◆ **Task directions**:
Pull out every line of the listing below where "have" appears.

....

-- ==== Sys2Proof/Machine/Architecture.lean ====
section
/-! DEFINITION. The architectural restatements: FIND_MATCH over the whole input (42_match_finder.md R215), the stream as a
function of the input with its pulls and pushes (43_compressor.md R233, R240), the assembler of token programs
(30_encoding.md R117, R118), and DECOMPRESS as a function with its pulls and pushes (44_decompressor.md R272 to R274).
Nothing here is used by `step`: it is what the staged machine is said to compute. -/

namespace Sys2Proof.Machine

/-! ### FM (R215) -/

/-- `maxlen` of stream position `p` in an input of `n` bytes (R215). -/
def archMaxLen (n p : Nat) : Nat := min Config.maxRep (n - p)

/-- `k(Q)`: how many bytes from `q` on equal those from `p` on, at most `maxlen` (R215). -/
def archRun (x : Memory) (n p q : Nat) : Nat := matchLen x q p (archMaxLen n p)

/-- The candidates of `p`, oldest first: `max(0, P - DSIZE) <= Q < P` (R215). -/
def archCands (dsize p : Nat) : List Nat := List.range' (p - dsize) (p - (p - dsize))

/-- The choice among candidates (R215): the smallest of 516 bytes, else the largest of the longest, else none. `run` is
`k(Q)`. -/
def archPick (run : Nat → Nat) (p : Nat) (cands : List Nat) : Nat × Nat :=
  match cands.find? fun q => run q == Config.maxRep with
  | some q => (Config.maxRep, p - q - 1)
  | none =>
    let k := cands.foldl (fun m q => max m (run q)) 0
    if k < Config.minLen then (0, 0)
    else
      match cands.reverse.find? fun q => run q == k with
      | some q => (k, p - q - 1)
      | none => (0, 0)

/-- `FM(P)` (R215) for the input `x[0 .. n)`. -/
def archMatch (dsize : Nat) (x : Memory) (n p : Nat) : Nat × Nat :=
  if archMaxLen n p < 2 then (0, 0)
  else lengthTwoRule (archPick (archRun x n p) p (archCands dsize p))

/-! ### The stream (R240) -/

/-- The token at stream position `p` and how many bytes it covers (R240). -/
def archToken (P : Config.Params) (dsize : Nat) (x : Memory) (n p : Nat) : Token × Nat :=
  let m := archMatch dsize x n p
  if 2 ≤ m.1 then
    let m' := archMatch dsize x n (p + 1)
    if P.lazyDefer m.1 m.2 m'.1 m'.2 then (.lit (x.read p), 1) else (.copy m.1 m.2, m.1)
  else (.lit (x.read p), 1)

/-- The tokens from stream position `p` on, END left out (R240). Each covers a byte, so `fuel = n - p` is enough. -/
def archTokens (P : Config.Params) (dsize : Nat) (x : Memory) (n p : Nat) : Nat → List Token
  | 0 => []
  | fuel + 1 =>
    if p < n then
      let t := archToken P dsize x n p
      t.1 :: archTokens P dsize x n (p + t.2) fuel
    else []

/-- Has a token an encoding under window size `wsize` (R117, R176)? -/
def Token.encodable (wsize : Byte) (t : Token) : Bool :=
  match t with
  | .lit _ => true
  | .copy len off =>
    decide (Config.minLen ≤ len) && decide (len ≤ Config.maxLen) &&
      (if len = 2 then decide (off < Config.len2OffLimit) else decide (off < 64 * 2 ^ wsize.toNat))

/-- The bits of a token in stream order (R104, R105). -/
def Token.bits (T : Config.CodeTables) (wsize : Byte) (t : Token) : List Bool :=
  match t with
  | .lit b => encode T (.lit b)
  | .copy len off =>
    let i := lenClassOfSym T (len - 2)
    let lw := lowWidth len wsize
    let c := off / 2 ^ lw
    encodeLength T i (len - 2 - lenBase T i) ++ (bitsOfNat (distBits T c) (distCode T c) ++ bitsOfNat lw (lowbits off lw))

/-- The bits of a token program after its header: its tokens and END (R100). -/
def programBits (T : Config.CodeTables) (wsize : Byte) (ts : List Token) : List Bool :=
  match ts with
  | [] => encode T .endOfStream
  | t :: rest => t.bits T wsize ++ programBits T wsize rest

/-- Bits packed into `n` bytes, zero-padded (R71, R73). -/
def packBits : Nat → List Bool → List Byte
  | 0, _ => []
  | n + 1, bits => BitVec.ofNat 8 (natOfBits (bits.take 8)) :: packBits n (bits.drop 8)

/-- Bits packed into bytes, the last one zero-padded. -/
def packAll (bits : List Bool) : List Byte := packBits ((bits.length + 7) / 8) bits

/-- The assembler (R117): header, tokens, END, zero bits to a byte boundary; refused where an operand has no encoding. -/
def assemble (T : Config.CodeTables) (wsize : Byte) (ts : List Token) : Option (List Byte) :=
  if legalWsize wsize && ts.all (·.encodable wsize) then some (0 :: wsize :: packAll (programBits T wsize ts)) else none

/-- The raw header `HDRRAW b0, b1` of a negative test (R117), followed by given bytes. -/
def hdrRaw (b0 b1 : Byte) (rest : List Byte) : List Byte := b0 :: b1 :: rest

/-- The pseudo-statement `COPYD length, distance` (R118). DESIGN CHOICE (log 27): the spec gives no range for `distance`; distance 0,
whose expansion would have the offset -1, stands for no token, so that the assembler has nothing to encode. Safe. -/
def copyD (len distance : Nat) : Option Token := if distance = 0 then none else some (.copy len (distance - 1))

/-- The pseudo-statement `LITS` (R118). -/
def lits (bs : List Byte) : List Token := bs.map .lit

/-- `STREAM(x, N, WSIZE)` (R240). -/
def archStream (P : Config.Params) (wsize : Byte) (x : Memory) (n : Nat) : List Byte :=
  0 :: wsize :: packAll (programBits P.tables wsize (archTokens P (64 * 2 ^ wsize.toNat) x n 0 n))

/-- The sizes of the pulls of COMPRESS on `n` bytes (R233). -/
def archCompressPulls (n : Nat) : List Nat := List.replicate (n / 4096) 4096 ++ [n % 4096]

/-- The sizes of the pushes of a successful COMPRESS of `len` stream bytes (R240). -/
def archCompressPushes (len : Nat) : List Nat :=
  List.replicate (len / 2048) 2048 ++ (if len % 2048 = 0 then [] else [len % 2048])

/-! ### DECOMPRESS (R272, R273) -/

/-- COPY on the output so far (R272): `n` times, the byte `off + 1` places before the end as extended so far. -/
def archCopy (off : Nat) (y : List Byte) : Nat → List Byte
  | 0 => y
  | n + 1 => archCopy off (y ++ [y.getD (y.length - (off + 1)) 0]) n

/-- How DECOMPRESS ends: with the output, or with the first error in stream order. -/
inductive ArchResult where
  | success (y : List Byte)
  | failure (c : Cause)
  deriving DecidableEq, Repr

/-- One token on the output (R272): what it appends, none where a COPY starts before the first byte. -/
def archExec (t : Token) (y : List Byte) : Option (List Byte) :=
  match t with
  | .lit b => some (y ++ [b])
  | .copy len off => if y.length < off + 1 then none else some (archCopy off y len)

/-- A token as the decoder reads it: one or two rows of the opcode table, or END. -/
inductive ArchRead where
  | token (t : Token) (rest : List Bool)
  | theEnd
  | starved
  deriving DecidableEq, Repr

/-- The next token of the bits left (R114). -/
def archRead (T : Config.CodeTables) (wsize : Byte) (bits : List Bool) : ArchRead :=
  match decodeToken T bits with
  | .error _ => .starved
  | .ok (.lit b, rest) => .token (.lit b) rest
  | .ok (.endOfStream, _) => .theEnd
  | .ok (i, rest) =>
    match i.lenParts T with
    | none => .starved
    | some (cl, e) =>
      match decodeOffset T (lowWidth (copyLength T cl e) wsize) rest with
      | .error _ => .starved
      | .ok (d, rest') =>
        match d.distParts with
        | none => .starved
        | some (c, low) => .token (.copy (copyLength T cl e) (offsetOf c low)) rest'

/-- The tokens executed in order (R272, R273): `y` is the output so far, of which `pushed` bytes have left. After a token that
leaves 4096 or more bytes unpushed, 4096 of them leave; at END the rest. Each token takes a bit, so `fuel` above the number of
bits left is enough. -/
def archSteps (T : Config.CodeTables) (wsize : Byte) (cap : Nat) (bits : List Bool) (y : List Byte) (pushed : Nat) : Nat → ArchResult
  | 0 => .failure .starved
  | fuel + 1 =>
    match archRead T wsize bits with
    | .starved => .failure .starved
    | .theEnd => if y.length ≠ pushed ∧ cap < y.length then .failure .push else .success y
    | .token t rest =>
      match archExec t y with
      | none => .failure .distBeforeStart
      | some y' =>
        if y'.length < pushed + 4096 then archSteps T wsize cap rest y' pushed fuel
        else if cap < pushed + 4096 then .failure .push
        else archSteps T wsize cap rest y' (pushed + 4096) fuel

/-- DECOMPRESS as a function of its input and capacity (R272). -/
def archDecompress (T : Config.CodeTables) (input : List Byte) (cap : Nat) : ArchResult :=
  match input with
  | b0 :: b1 :: rest =>
    if b0 ≠ 0 then .failure .badLitmode
    else if legalWsize b1 then archSteps T b1 cap (bitsOfBytes rest) [] 0 (8 * rest.length + 1)
    else .failure .badWsize
  | _ => .failure .headerShort

/-- The sizes of the pulls of DECOMPRESS when it has taken `m` bytes of the input, and looked for one more or not (R274). -/
def archDecompressPulls (m : Nat) (eof : Bool) : List Nat :=
  List.replicate (m / 2048) 2048 ++ (if m % 2048 = 0 then [] else [m % 2048]) ++ (if eof then [0] else [])

/-- The sizes of the pushes of a successful DECOMPRESS of `len` output bytes (R273). -/
def archDecompressPushes (len : Nat) : List Nat :=
  List.replicate (len / 4096) 4096 ++ (if len % 4096 = 0 then [] else [len % 4096])

end Sys2Proof.Machine
end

....

◆ **Solution for this exercise**:
whose expansion would have the offset -1, stands for no token, so that the assembler has nothing to encode. Safe. -/
/-- The tokens executed in order (R272, R273): `y` is the output so far, of which `pushed` bytes have left. After a token that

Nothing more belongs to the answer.